Prodi voltagabbana, anche sul nucleare

Caro Granzotto, ho letto sul Giornale del 22 giugno la sua risposta a chi le chiedeva lumi «sullo sciagurato referendum che cancellò l’atomo». Nella sua lunga lista di colpevoli, ne ha dimenticato uno, molto importante: il Partito socialista, e in particolare l’allora accanito onorevole Martelli. Ho la giusta età e la sufficiente attenzione e preparazione per ricordarmi di quanto si agitò in quell’occasione Martelli per far rifiutare agli italiani il nucleare. Non mi meravigliò allora questa agitazione, degna di miglior causa. Ciò che però oggi mi meraviglia è che lei non abbia citato Martelli come il principale sabotatore del nucleare. Perché non l’ha fatto? Qualche scheletro nell’armadio? Ciò nonostante, lei ha la mia più grande simpatia e stima.

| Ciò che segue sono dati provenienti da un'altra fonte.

-- ==== Sys2Proof/Laws/TablesKeeps.lean ====
section
/-! SUPPORT. What the shared operations of Machine/Tables.lean keep. -/

namespace Sys2Proof.Machine

theorem State.hitTable_keeps {κ : Kept} {s₀ s : State} (h : Keeps κ s₀ s) (b : Nat) : Keeps κ s₀ (State.hitTable s b) := by
  unfold State.hitTable
  repeat' first
    | with_reducible assumption
    | split
    | (fail_if_no_progress with_reducible apply Keeps.upd)

theorem State.pruneTables_keeps {κ : Kept} {s₀ s : State} (h : Keeps κ s₀ s) : Keeps κ s₀ (State.pruneTables s) := by
  unfold State.pruneTables
  repeat' first
    | with_reducible assumption
    | split
    | (fail_if_no_progress with_reducible apply Keeps.upd)

theorem State.shownRange_keeps {κ : Kept} {s₀ s : State} (h : Keeps κ s₀ s) (addr : Nat) (len : Nat) : Keeps κ s₀ (State.shownRange s addr len).2 :=
    by
  unfold State.shownRange
  repeat' first
    | with_reducible assumption
    | split
    | (fail_if_no_progress with_reducible apply Keeps.upd)

end Sys2Proof.Machine
end

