-- ==== Sys2Proof/Laws/HeadKeeps.lean ====
section
/-! SUPPORT. What the shared operations of Machine/Head.lean keep. -/

namespace Sys2Proof.Machine

theorem State.walkReads_keeps {κ : Kept} {s₀ s : State} (h : Keeps κ s₀ s) (p : Part) (errs : Errs) : Keeps κ s₀ (State.walkReads s p errs) := by
  unfold State.walkReads
  repeat' first
    | with_reducible assumption
    | with_reducible apply State.readBlock_keeps
    | (with_reducible apply Keeps.foldl; intro _ _ _; try dsimp only)
    | split

theorem State.modStep_keeps {κ : Kept} {s₀ s : State} (h : Keeps κ s₀ s) (p : Part) (f : Step → Step) : Keeps κ s₀ (State.modStep s p f) := by
  unfold State.modStep
  repeat' first
    | with_reducible assumption
    | with_reducible apply State.modPart_keeps

theorem State.noteStall_keeps {κ : Kept} {s₀ s : State} (h : Keeps κ s₀ s) (p : Part) : Keeps κ s₀ (State.noteStall s p) := by
  unfold State.noteStall
  repeat' first
    | with_reducible assumption
    | with_reducible apply State.modStep_keeps
    | with_reducible apply State.modPart_keeps
    | split

theorem State.noteStaging_keeps {κ : Kept} {s₀ s : State} (h : Keeps κ s₀ s) (p : Part) : Keeps κ s₀ (State.noteStaging s p) := by
  unfold State.noteStaging
  repeat' first
    | with_reducible assumption
    | with_reducible apply State.noteStall_keeps
    | with_reducible apply State.noteStreams_keeps

theorem State.beginStep_keeps {κ : Kept} {s₀ s : State} (h : Keeps κ s₀ s) (p : Part) (errs : Errs) : Keeps κ s₀ (State.beginStep s p errs) := by
  unfold State.beginStep
  repeat' first
    | with_reducible assumption
    | with_reducible apply State.walkReads_keeps
    | with_reducible apply State.reviseNow_keeps
    | with_reducible apply State.count_keeps
    | with_reducible apply State.modPart_keeps
    | with_reducible apply State.noteStaging_keeps
    | split
    | (fail_if_no_progress with_reducible apply Keeps.upd)
    | dsimp only

theorem execStepHeadStart_keeps {κ : Kept} {s₀ s t : State} (h : Keeps κ s₀ s) (p : Part) (errs : Errs) (e : execStepHeadStart p errs s = .next t) :
    Keeps κ s₀ t := by
  unfold execStepHeadStart at e
  cases e
  repeat' first
    | with_reducible assumption
    | with_reducible apply State.beginStep_keeps
    | split

theorem execCadenceMark_keeps {κ : Kept} {s₀ s t : State} (h : Keeps κ s₀ s) (p : Part) (errs : Errs) (e : execCadenceMark p errs s = .next t) : Keeps
    κ s₀ t := by
  unfold execCadenceMark at e
  cases e
  repeat' first
    | with_reducible assumption
    | with_reducible apply State.ringTo_keeps
    | with_reducible apply State.modPart_keeps
    | with_reducible apply State.toPart_keeps
    | with_reducible apply State.beginStep_keeps
    | split
    | (fail_if_no_progress with_reducible apply Keeps.upd)
    | dsimp only

theorem execProgramStart_keeps {κ : Kept} {s₀ s t : State} (h : Keeps κ s₀ s) (p : Part) (e : execProgramStart p s = .next t) : Keeps κ s₀ t := by
  unfold execProgramStart at e
  cases e
  repeat' first
    | with_reducible assumption
    | with_reducible apply State.modStep_keeps

theorem State.streamBillet_keeps {κ : Kept} {s₀ s : State} (h : Keeps κ s₀ s) (p : Part) (m : Model) (errs : Errs) (region : Nat) (b : Nat) : Keeps κ
    s₀ (State.streamBillet s p m errs region b) := by
  unfold State.streamBillet
  repeat' first
    | with_reducible assumption
    | with_reducible apply State.countChunks_keeps
    | with_reducible apply State.fencedFetch_keeps
    | with_reducible apply State.sourceLost_keeps
    | with_reducible apply State.queueRepair_keeps
    | split
    | (fail_if_no_progress with_reducible apply Keeps.upd)
    | dsimp only

theorem execStagingDone_keeps {κ : Kept} {s₀ s t : State} (h : Keeps κ s₀ s) (p : Part) (handle : Nat) (region : Nat) (errs : Errs) (e :
    execStagingDone p handle region errs s = .next t) : Keeps κ s₀ t := by
  unfold execStagingDone at e
  cases e
  repeat' first
    | with_reducible assumption
    | with_reducible apply State.streamBillet_keeps
    | with_reducible apply State.modPart_keeps
    | with_reducible apply State.noteStaging_keeps
    | (with_reducible apply Keeps.foldl; intro _ _ _; try dsimp only)
    | split

theorem execCollectiveTimeout_keeps {κ : Kept} {s₀ s t : State} (h : Keeps κ s₀ s) (p : Part) (tile : Nat) (e : execCollectiveTimeout p tile s = .next
    t) : Keeps κ s₀ t := by
  unfold execCollectiveTimeout at e
  cases e
  repeat' first
    | with_reducible assumption
    | with_reducible apply State.passTo_keeps
    | with_reducible apply State.abandonStep_keeps
    | with_reducible apply State.contained_keeps
    | split

end Sys2Proof.Machine
end

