/-! ## `modPort` -/

@[simp] theorem State.modPort_pending (s : State) (p : Port) (f : PortSt → PortSt) : (s.modPort p f).pending = s.pending := rfl
@[simp] theorem State.modPort_ringTime (s : State) (p : Port) (f : PortSt → PortSt) : (s.modPort p f).ringTime = s.ringTime := rfl
@[simp] theorem State.modPort_uptime (s : State) (p : Port) (f : PortSt → PortSt) : (s.modPort p f).uptime = s.uptime := rfl
@[simp] theorem State.modPort_fresh (s : State) (p : Port) (f : PortSt → PortSt) : (s.modPort p f).fresh = s.fresh := rfl
@[simp] theorem State.modPort_out (s : State) (p : Port) (f : PortSt → PortSt) : (s.modPort p f).out = s.out := rfl
@[simp] theorem State.modPort_power (s : State) (p : Port) (f : PortSt → PortSt) : (s.modPort p f).power = s.power := rfl
@[simp] theorem State.modPort_pins (s : State) (p : Port) (f : PortSt → PortSt) : (s.modPort p f).pins = s.pins := rfl
@[simp] theorem State.modPort_pinsCfg (s : State) (p : Port) (f : PortSt → PortSt) : (s.modPort p f).pinsCfg = s.pinsCfg := rfl
@[simp] theorem State.modPort_ports (s : State) (p : Port) (f : PortSt → PortSt) : (s.modPort p f).ports = upd s.ports p f := rfl
@[simp] theorem State.modPort_parts (s : State) (p : Port) (f : PortSt → PortSt) : (s.modPort p f).parts = s.parts := rfl
@[simp] theorem State.modPort_ownerSub (s : State) (p : Port) (f : PortSt → PortSt) : (s.modPort p f).ownerSub = s.ownerSub := rfl
@[simp] theorem State.modPort_ownerTaken (s : State) (p : Port) (f : PortSt → PortSt) : (s.modPort p f).ownerTaken = s.ownerTaken := rfl
@[simp] theorem State.modPort_ownerNextCmd (s : State) (p : Port) (f : PortSt → PortSt) : (s.modPort p f).ownerNextCmd = s.ownerNextCmd := rfl
@[simp] theorem State.modPort_reads (s : State) (p : Port) (f : PortSt → PortSt) : (s.modPort p f).reads = s.reads := rfl
@[simp] theorem State.modPort_nextTag (s : State) (p : Port) (f : PortSt → PortSt) : (s.modPort p f).nextTag = s.nextTag := rfl
@[simp] theorem State.modPort_kln (s : State) (p : Port) (f : PortSt → PortSt) : (s.modPort p f).kln = s.kln := rfl
@[simp] theorem State.modPort_sites (s : State) (p : Port) (f : PortSt → PortSt) : (s.modPort p f).sites = s.sites := rfl
@[simp] theorem State.modPort_route (s : State) (p : Port) (f : PortSt → PortSt) : (s.modPort p f).route = s.route := rfl
@[simp] theorem State.modPort_routeDropped (s : State) (p : Port) (f : PortSt → PortSt) : (s.modPort p f).routeDropped = s.routeDropped := rfl
@[simp] theorem State.modPort_slice (s : State) (p : Port) (f : PortSt → PortSt) : (s.modPort p f).slice = s.slice := rfl
@[simp] theorem State.modPort_sheet (s : State) (p : Port) (f : PortSt → PortSt) : (s.modPort p f).sheet = s.sheet := rfl
@[simp] theorem State.modPort_poisoned (s : State) (p : Port) (f : PortSt → PortSt) : (s.modPort p f).poisoned = s.poisoned := rfl
@[simp] theorem State.modPort_peat (s : State) (p : Port) (f : PortSt → PortSt) : (s.modPort p f).peat = s.peat := rfl
@[simp] theorem State.modPort_peatPoisoned (s : State) (p : Port) (f : PortSt → PortSt) : (s.modPort p f).peatPoisoned = s.peatPoisoned := rfl
@[simp] theorem State.modPort_ashList (s : State) (p : Port) (f : PortSt → PortSt) : (s.modPort p f).ashList = s.ashList := rfl
@[simp] theorem State.modPort_dies (s : State) (p : Port) (f : PortSt → PortSt) : (s.modPort p f).dies = s.dies := rfl
@[simp] theorem State.modPort_banks (s : State) (p : Port) (f : PortSt → PortSt) : (s.modPort p f).banks = s.banks := rfl
@[simp] theorem State.modPort_seqs (s : State) (p : Port) (f : PortSt → PortSt) : (s.modPort p f).seqs = s.seqs := rfl
@[simp] theorem State.modPort_nextSeq (s : State) (p : Port) (f : PortSt → PortSt) : (s.modPort p f).nextSeq = s.nextSeq := rfl
@[simp] theorem State.modPort_units (s : State) (p : Port) (f : PortSt → PortSt) : (s.modPort p f).units = s.units := rfl
@[simp] theorem State.modPort_scratch (s : State) (p : Port) (f : PortSt → PortSt) : (s.modPort p f).scratch = s.scratch := rfl
@[simp] theorem State.modPort_sheetLines (s : State) (p : Port) (f : PortSt → PortSt) : (s.modPort p f).sheetLines = s.sheetLines := rfl
@[simp] theorem State.modPort_sram (s : State) (p : Port) (f : PortSt → PortSt) : (s.modPort p f).sram = s.sram := rfl
@[simp] theorem State.modPort_tablesHit (s : State) (p : Port) (f : PortSt → PortSt) : (s.modPort p f).tablesHit = s.tablesHit := rfl
@[simp] theorem State.modPort_memArb (s : State) (p : Port) (f : PortSt → PortSt) : (s.modPort p f).memArb = s.memArb := rfl
@[simp] theorem State.modPort_memScrub (s : State) (p : Port) (f : PortSt → PortSt) : (s.modPort p f).memScrub = s.memScrub := rfl
@[simp] theorem State.modPort_memMargin (s : State) (p : Port) (f : PortSt → PortSt) : (s.modPort p f).memMargin = s.memMargin := rfl
@[simp] theorem State.modPort_nbCtrl (s : State) (p : Port) (f : PortSt → PortSt) : (s.modPort p f).nbCtrl = s.nbCtrl := rfl
@[simp] theorem State.modPort_nbMaxWait (s : State) (p : Port) (f : PortSt → PortSt) : (s.modPort p f).nbMaxWait = s.nbMaxWait := rfl
@[simp] theorem State.modPort_peatArb (s : State) (p : Port) (f : PortSt → PortSt) : (s.modPort p f).peatArb = s.peatArb := rfl
@[simp] theorem State.modPort_peatCtrl (s : State) (p : Port) (f : PortSt → PortSt) : (s.modPort p f).peatCtrl = s.peatCtrl := rfl
@[simp] theorem State.modPort_peatSupplyTimeout (s : State) (p : Port) (f : PortSt → PortSt) : (s.modPort p f).peatSupplyTimeout = s.peatSupplyTimeout := rfl
@[simp] theorem State.modPort_peatMargin (s : State) (p : Port) (f : PortSt → PortSt) : (s.modPort p f).peatMargin = s.peatMargin := rfl
@[simp] theorem State.modPort_peatRetired (s : State) (p : Port) (f : PortSt → PortSt) : (s.modPort p f).peatRetired = s.peatRetired := rfl
@[simp] theorem State.modPort_peatScrubBad (s : State) (p : Port) (f : PortSt → PortSt) : (s.modPort p f).peatScrubBad = s.peatScrubBad := rfl
@[simp] theorem State.modPort_xfers (s : State) (p : Port) (f : PortSt → PortSt) : (s.modPort p f).xfers = s.xfers := rfl
@[simp] theorem State.modPort_arrivals (s : State) (p : Port) (f : PortSt → PortSt) : (s.modPort p f).arrivals = s.arrivals := rfl
@[simp] theorem State.modPort_repairs (s : State) (p : Port) (f : PortSt → PortSt) : (s.modPort p f).repairs = s.repairs := rfl
@[simp] theorem State.modPort_ring (s : State) (p : Port) (f : PortSt → PortSt) : (s.modPort p f).ring = s.ring := rfl
@[simp] theorem State.modPort_fltCtrl (s : State) (p : Port) (f : PortSt → PortSt) : (s.modPort p f).fltCtrl = s.fltCtrl := rfl
@[simp] theorem State.modPort_fatal (s : State) (p : Port) (f : PortSt → PortSt) : (s.modPort p f).fatal = s.fatal := rfl
@[simp] theorem State.modPort_ashLogFull (s : State) (p : Port) (f : PortSt → PortSt) : (s.modPort p f).ashLogFull = s.ashLogFull := rfl
@[simp] theorem State.modPort_sheetFifo (s : State) (p : Port) (f : PortSt → PortSt) : (s.modPort p f).sheetFifo = s.sheetFifo := rfl
@[simp] theorem State.modPort_substs (s : State) (p : Port) (f : PortSt → PortSt) : (s.modPort p f).substs = s.substs := rfl
@[simp] theorem State.modPort_tileUnits (s : State) (p : Port) (f : PortSt → PortSt) : (s.modPort p f).tileUnits = s.tileUnits := rfl
@[simp] theorem State.modPort_flash (s : State) (p : Port) (f : PortSt → PortSt) : (s.modPort p f).flash = s.flash := rfl
@[simp] theorem State.modPort_ashPending (s : State) (p : Port) (f : PortSt → PortSt) : (s.modPort p f).ashPending = s.ashPending := rfl
@[simp] theorem State.modPort_ashUnrecorded (s : State) (p : Port) (f : PortSt → PortSt) : (s.modPort p f).ashUnrecorded = s.ashUnrecorded := rfl
@[simp] theorem State.modPort_sec (s : State) (p : Port) (f : PortSt → PortSt) : (s.modPort p f).sec = s.sec := rfl
@[simp] theorem State.modPort_bist (s : State) (p : Port) (f : PortSt → PortSt) : (s.modPort p f).bist = s.bist := rfl
@[simp] theorem State.modPort_part (s : State) (p : Port) (f : PortSt → PortSt) (q : Part) : (s.modPort p f).part q = s.part q := rfl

Solo comode e buone giacche, certi vecchi tweed che lei nemmeno se li sogna. Questo ho nell'armadio, caro Stringa. Gli è che a fare l'elenco degli sciagurati che promossero e sostennero il referendum antinucleare ci sarebbe da riempire questa pagina. Se basta. Fuor di dubbio che, come lei giustamente sostiene, a Claudio Martelli spetterebbe di diritto la testa di serie perché di quella schiera fu uno dei più istericamente attivi. Senza dire che fu sua la colpa se il Psi, da sempre nuclearista, voltò gabbana e si mise a sparare a palle incatenate contro il nucleare e coloro che lo sostenevano (liquidati, l'un per l'altro, come assassini, seminatori di stragi). Quelle fisime non furono nemmeno farina del suo sacco: Martelli, infatti, restò fulminato sulla via di Norimberga dove si era recato per partecipare a un convegno dei Grüne, i Verdi tedeschi allora in grande spolvero. Fu lì che si convinse, convincendo poi quel sant'uomo di Bettino Craxi, di cavalcare, dandogli selvaggiamente di speroni, lo stallone dell’apocalisse (si era in pieno dopo-Chernobyl) impegnando il partito in quella ringhiosa campagna antinucleare che tutti noi amaramente ricordiamo.
A proposito di gabbane voltate e rivoltate. Lo sa, caro Stringa, chi invece si schierò apertamente in favore dell'atomo? Romano Prodi. Ora ha cambiato idea ed è pappa e ciccia con Pecoraro Scanio, ma legga cosa disse, rivolgendosi proprio a Craxi, nel corso della Conferenza nazionale sull'energia che si tenne a Roma nel fatidico 1987: «Il contesto internazionale in cui oggi si discute è quello di un mondo industrializzato che non abbandonerà il nucleare. Un eventuale blocco della costruzione di centrali nucleari in Italia colpirà non solo l'industria del settore, ma tutta l'industria italiana, che continuerà a scontare un maggior costo dell'energia rispetto ai Paesi concorrenti». E aveva ragione, il nostro Testa quedra, ragione da vendere. L'abbandono del nucleare ci è infatti costato, in maggior spesa per il petrolio, 140 miliardi di euri. Più 29 quali incentivi alle vagheggiate fonti rinnovabili.

Più quattro miliardi e mezzo per smantellare le centrali nucleari. Totale, 143 virgola 5 miliardi. Pari ad una quindicina di «tesoretti». E tutti, fino all'ultimo centesimo, andati a gravare le bollette di noi tartassati consumatori.